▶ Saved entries
>>

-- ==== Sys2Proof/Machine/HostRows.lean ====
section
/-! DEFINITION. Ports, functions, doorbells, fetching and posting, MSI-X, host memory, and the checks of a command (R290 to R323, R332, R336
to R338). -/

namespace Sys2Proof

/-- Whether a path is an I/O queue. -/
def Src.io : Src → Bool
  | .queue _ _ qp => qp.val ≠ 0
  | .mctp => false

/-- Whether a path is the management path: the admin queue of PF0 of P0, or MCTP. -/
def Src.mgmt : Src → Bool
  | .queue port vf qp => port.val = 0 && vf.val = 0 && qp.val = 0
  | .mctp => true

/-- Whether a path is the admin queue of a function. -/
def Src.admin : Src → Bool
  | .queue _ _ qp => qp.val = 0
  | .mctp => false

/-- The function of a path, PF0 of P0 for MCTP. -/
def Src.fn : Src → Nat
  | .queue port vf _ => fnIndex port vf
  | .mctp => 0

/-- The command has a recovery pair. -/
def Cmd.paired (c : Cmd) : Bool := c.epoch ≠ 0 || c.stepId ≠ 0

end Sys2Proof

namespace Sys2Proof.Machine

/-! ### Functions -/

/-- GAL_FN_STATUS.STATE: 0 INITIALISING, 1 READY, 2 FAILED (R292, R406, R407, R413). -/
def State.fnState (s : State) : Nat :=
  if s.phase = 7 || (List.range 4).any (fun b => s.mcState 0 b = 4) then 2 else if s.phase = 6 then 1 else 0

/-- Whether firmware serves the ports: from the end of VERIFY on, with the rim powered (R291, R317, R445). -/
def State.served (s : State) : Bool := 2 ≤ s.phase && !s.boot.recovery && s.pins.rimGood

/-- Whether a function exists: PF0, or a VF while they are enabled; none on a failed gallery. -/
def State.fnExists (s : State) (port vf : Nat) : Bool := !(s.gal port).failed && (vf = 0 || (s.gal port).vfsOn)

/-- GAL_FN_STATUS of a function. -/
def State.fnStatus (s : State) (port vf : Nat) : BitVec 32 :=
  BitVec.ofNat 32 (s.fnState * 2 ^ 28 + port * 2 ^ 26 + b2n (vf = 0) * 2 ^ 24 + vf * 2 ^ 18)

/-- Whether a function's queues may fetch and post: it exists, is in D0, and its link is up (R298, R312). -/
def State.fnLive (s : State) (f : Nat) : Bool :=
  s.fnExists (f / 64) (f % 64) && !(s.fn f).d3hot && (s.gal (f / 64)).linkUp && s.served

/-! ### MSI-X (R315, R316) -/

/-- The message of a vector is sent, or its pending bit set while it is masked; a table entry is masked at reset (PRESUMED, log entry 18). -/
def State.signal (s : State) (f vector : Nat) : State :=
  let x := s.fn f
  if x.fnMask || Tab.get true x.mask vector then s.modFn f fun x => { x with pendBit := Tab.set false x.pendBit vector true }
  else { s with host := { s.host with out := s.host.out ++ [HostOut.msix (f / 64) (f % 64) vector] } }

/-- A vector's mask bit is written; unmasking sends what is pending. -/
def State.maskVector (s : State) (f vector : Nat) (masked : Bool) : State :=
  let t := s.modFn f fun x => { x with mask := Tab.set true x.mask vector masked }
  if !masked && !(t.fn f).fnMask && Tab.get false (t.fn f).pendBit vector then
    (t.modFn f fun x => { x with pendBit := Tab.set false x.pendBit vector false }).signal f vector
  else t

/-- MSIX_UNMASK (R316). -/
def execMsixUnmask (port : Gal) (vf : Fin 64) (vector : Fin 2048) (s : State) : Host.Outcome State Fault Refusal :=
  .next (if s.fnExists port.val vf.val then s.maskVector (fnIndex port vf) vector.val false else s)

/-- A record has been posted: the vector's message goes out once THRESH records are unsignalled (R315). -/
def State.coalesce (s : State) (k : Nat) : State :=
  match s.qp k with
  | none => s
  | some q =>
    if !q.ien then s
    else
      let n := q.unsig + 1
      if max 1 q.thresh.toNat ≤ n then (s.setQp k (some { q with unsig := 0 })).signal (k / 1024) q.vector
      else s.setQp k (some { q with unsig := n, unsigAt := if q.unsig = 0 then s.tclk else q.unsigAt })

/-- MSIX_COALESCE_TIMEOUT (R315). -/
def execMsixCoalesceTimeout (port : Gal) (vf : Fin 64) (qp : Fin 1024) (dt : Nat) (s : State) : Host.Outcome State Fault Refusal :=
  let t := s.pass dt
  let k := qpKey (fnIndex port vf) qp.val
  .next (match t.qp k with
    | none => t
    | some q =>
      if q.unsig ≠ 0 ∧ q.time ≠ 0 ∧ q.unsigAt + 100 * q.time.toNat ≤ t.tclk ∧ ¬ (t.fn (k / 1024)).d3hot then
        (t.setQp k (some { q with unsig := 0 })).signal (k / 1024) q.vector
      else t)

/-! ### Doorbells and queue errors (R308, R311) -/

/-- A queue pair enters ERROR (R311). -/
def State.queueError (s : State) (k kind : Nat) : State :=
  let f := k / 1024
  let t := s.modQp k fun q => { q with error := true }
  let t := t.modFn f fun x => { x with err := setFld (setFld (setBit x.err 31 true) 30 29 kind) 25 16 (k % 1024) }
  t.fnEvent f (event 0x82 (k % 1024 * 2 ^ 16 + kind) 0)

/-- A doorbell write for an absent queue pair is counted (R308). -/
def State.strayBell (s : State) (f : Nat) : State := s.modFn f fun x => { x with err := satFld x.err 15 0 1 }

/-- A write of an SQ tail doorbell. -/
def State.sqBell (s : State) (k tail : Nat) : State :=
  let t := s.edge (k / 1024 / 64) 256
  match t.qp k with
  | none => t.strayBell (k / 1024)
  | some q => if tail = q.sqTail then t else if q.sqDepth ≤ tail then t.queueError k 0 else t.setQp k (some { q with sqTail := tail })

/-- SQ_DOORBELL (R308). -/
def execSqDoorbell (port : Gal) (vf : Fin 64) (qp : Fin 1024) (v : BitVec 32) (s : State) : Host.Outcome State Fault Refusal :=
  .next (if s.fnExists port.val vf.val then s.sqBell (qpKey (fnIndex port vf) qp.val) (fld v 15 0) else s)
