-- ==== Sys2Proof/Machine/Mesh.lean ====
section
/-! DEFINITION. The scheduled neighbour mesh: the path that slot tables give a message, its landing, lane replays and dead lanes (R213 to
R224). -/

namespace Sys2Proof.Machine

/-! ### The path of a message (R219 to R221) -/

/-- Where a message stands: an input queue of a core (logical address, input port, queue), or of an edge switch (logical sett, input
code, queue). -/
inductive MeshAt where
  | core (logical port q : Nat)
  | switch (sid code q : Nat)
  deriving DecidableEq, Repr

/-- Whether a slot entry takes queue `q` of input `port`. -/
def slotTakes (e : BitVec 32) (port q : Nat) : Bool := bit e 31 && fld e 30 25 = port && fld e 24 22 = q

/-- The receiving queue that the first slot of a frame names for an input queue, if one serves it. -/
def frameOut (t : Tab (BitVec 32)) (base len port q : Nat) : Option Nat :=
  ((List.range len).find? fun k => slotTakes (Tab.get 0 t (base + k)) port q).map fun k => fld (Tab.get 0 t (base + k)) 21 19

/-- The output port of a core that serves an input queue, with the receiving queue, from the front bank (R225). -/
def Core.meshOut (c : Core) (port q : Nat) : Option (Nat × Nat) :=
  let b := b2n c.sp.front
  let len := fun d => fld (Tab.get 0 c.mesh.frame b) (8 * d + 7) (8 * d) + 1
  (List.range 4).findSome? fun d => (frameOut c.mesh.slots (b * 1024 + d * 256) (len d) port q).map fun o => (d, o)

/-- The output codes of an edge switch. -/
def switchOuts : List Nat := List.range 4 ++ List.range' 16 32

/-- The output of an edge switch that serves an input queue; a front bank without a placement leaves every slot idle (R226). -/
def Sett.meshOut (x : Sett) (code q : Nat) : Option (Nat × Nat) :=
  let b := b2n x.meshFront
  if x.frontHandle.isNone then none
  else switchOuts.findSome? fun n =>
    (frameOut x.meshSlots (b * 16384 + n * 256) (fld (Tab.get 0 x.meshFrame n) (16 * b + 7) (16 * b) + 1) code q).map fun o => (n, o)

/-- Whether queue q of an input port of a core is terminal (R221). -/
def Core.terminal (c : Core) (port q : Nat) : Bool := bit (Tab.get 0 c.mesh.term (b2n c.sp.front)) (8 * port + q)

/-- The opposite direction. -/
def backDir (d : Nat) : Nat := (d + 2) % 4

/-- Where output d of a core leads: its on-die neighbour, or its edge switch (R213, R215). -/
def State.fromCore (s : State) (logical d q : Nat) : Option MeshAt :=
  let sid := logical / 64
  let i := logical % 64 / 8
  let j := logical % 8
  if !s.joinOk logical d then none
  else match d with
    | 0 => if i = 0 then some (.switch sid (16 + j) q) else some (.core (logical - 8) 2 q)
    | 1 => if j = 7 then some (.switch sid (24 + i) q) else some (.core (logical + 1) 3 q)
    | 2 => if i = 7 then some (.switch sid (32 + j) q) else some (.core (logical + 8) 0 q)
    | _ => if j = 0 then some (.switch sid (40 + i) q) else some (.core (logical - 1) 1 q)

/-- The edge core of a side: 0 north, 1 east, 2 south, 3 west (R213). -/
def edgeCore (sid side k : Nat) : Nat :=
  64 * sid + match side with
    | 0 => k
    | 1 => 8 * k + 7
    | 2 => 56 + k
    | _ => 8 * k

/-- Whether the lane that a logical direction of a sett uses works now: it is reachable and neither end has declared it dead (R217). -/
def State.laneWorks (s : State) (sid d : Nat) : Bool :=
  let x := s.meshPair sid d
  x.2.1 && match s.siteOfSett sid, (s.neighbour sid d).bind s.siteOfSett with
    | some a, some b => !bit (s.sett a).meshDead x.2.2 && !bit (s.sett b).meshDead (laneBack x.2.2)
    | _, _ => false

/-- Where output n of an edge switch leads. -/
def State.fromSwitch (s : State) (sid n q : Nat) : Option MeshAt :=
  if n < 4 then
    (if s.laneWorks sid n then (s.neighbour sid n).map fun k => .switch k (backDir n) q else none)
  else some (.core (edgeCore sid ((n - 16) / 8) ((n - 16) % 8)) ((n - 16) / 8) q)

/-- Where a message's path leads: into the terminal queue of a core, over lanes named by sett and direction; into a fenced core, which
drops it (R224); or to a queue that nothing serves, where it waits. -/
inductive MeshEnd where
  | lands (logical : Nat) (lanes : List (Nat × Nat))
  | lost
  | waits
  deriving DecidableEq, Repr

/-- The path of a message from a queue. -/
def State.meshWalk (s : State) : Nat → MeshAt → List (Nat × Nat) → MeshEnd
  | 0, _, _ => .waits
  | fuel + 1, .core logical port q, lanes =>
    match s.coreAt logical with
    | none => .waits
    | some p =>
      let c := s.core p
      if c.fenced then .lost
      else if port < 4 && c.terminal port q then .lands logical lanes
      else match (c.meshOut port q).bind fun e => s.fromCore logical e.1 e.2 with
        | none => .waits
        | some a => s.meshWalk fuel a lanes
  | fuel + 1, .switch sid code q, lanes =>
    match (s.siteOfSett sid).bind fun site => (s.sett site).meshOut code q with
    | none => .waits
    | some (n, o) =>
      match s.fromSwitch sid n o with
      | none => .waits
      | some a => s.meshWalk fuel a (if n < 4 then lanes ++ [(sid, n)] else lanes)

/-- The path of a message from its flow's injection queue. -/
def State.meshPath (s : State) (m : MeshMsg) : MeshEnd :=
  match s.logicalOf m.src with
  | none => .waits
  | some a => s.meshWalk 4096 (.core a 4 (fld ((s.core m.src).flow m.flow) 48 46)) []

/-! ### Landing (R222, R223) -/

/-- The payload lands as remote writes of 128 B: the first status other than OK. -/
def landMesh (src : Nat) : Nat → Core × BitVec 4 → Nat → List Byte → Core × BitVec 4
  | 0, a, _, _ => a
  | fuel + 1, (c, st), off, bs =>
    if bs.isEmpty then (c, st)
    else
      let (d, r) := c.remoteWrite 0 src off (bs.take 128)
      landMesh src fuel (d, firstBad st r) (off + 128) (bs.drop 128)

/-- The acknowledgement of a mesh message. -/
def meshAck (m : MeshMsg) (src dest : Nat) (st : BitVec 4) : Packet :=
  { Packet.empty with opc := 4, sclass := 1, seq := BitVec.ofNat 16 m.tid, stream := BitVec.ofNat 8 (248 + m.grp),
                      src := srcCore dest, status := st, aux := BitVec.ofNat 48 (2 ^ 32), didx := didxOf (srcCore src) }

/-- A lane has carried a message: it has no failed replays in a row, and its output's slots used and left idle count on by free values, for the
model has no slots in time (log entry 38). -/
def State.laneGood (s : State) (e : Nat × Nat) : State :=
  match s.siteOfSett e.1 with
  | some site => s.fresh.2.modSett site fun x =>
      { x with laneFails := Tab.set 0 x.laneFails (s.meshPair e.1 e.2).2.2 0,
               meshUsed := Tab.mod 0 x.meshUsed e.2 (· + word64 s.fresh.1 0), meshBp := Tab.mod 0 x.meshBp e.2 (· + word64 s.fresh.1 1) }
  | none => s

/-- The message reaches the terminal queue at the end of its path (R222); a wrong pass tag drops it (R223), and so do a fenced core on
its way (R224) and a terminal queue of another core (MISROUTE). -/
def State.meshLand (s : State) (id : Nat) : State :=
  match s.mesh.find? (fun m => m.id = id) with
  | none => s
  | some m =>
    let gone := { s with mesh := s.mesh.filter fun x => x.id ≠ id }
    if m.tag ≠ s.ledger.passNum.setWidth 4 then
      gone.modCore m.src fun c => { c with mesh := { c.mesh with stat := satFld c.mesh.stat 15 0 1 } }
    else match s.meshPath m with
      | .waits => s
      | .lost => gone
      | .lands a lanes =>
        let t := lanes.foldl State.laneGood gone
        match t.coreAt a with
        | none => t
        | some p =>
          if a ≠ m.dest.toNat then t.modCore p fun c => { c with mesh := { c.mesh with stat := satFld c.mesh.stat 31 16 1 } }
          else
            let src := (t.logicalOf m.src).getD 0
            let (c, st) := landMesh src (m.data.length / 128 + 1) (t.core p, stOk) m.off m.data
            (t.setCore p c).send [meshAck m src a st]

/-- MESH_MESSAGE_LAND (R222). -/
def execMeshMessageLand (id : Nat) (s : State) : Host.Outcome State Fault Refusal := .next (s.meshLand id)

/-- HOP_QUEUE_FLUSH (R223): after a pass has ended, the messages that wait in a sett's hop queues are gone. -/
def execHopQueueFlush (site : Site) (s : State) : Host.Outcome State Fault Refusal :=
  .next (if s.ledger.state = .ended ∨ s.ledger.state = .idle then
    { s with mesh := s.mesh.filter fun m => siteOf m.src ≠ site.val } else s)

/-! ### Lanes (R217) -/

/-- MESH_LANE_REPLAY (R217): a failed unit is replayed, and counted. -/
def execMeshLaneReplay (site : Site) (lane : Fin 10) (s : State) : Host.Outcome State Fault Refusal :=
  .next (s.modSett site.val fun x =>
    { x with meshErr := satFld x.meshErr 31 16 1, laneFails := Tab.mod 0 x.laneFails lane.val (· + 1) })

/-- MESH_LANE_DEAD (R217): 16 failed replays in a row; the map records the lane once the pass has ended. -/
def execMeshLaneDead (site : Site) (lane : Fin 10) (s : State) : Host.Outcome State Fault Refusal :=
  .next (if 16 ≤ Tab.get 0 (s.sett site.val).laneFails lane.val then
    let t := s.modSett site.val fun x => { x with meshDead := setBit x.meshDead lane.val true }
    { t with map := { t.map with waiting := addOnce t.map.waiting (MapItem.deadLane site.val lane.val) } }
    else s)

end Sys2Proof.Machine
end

<<

▶ Task statement
Up to and including the line that contains "queue of a function. -/", output the records above exactly, beginning with their first line.

▶ Task solution
-- ==== Sys2Proof/Machine/HostRows.lean ====
section
/-! DEFINITION. Ports, functions, doorbells, fetching and posting, MSI-X, host memory, and the checks of a command (R290 to R323, R332, R336
to R338). -/

namespace Sys2Proof

/-- Whether a path is an I/O queue. -/
def Src.io : Src → Bool
  | .queue _ _ qp => qp.val ≠ 0
  | .mctp => false

/-- Whether a path is the management path: the admin queue of PF0 of P0, or MCTP. -/
def Src.mgmt : Src → Bool
  | .queue port vf qp => port.val = 0 && vf.val = 0 && qp.val = 0
  | .mctp => true

/-- Whether a path is the admin queue of a function. -/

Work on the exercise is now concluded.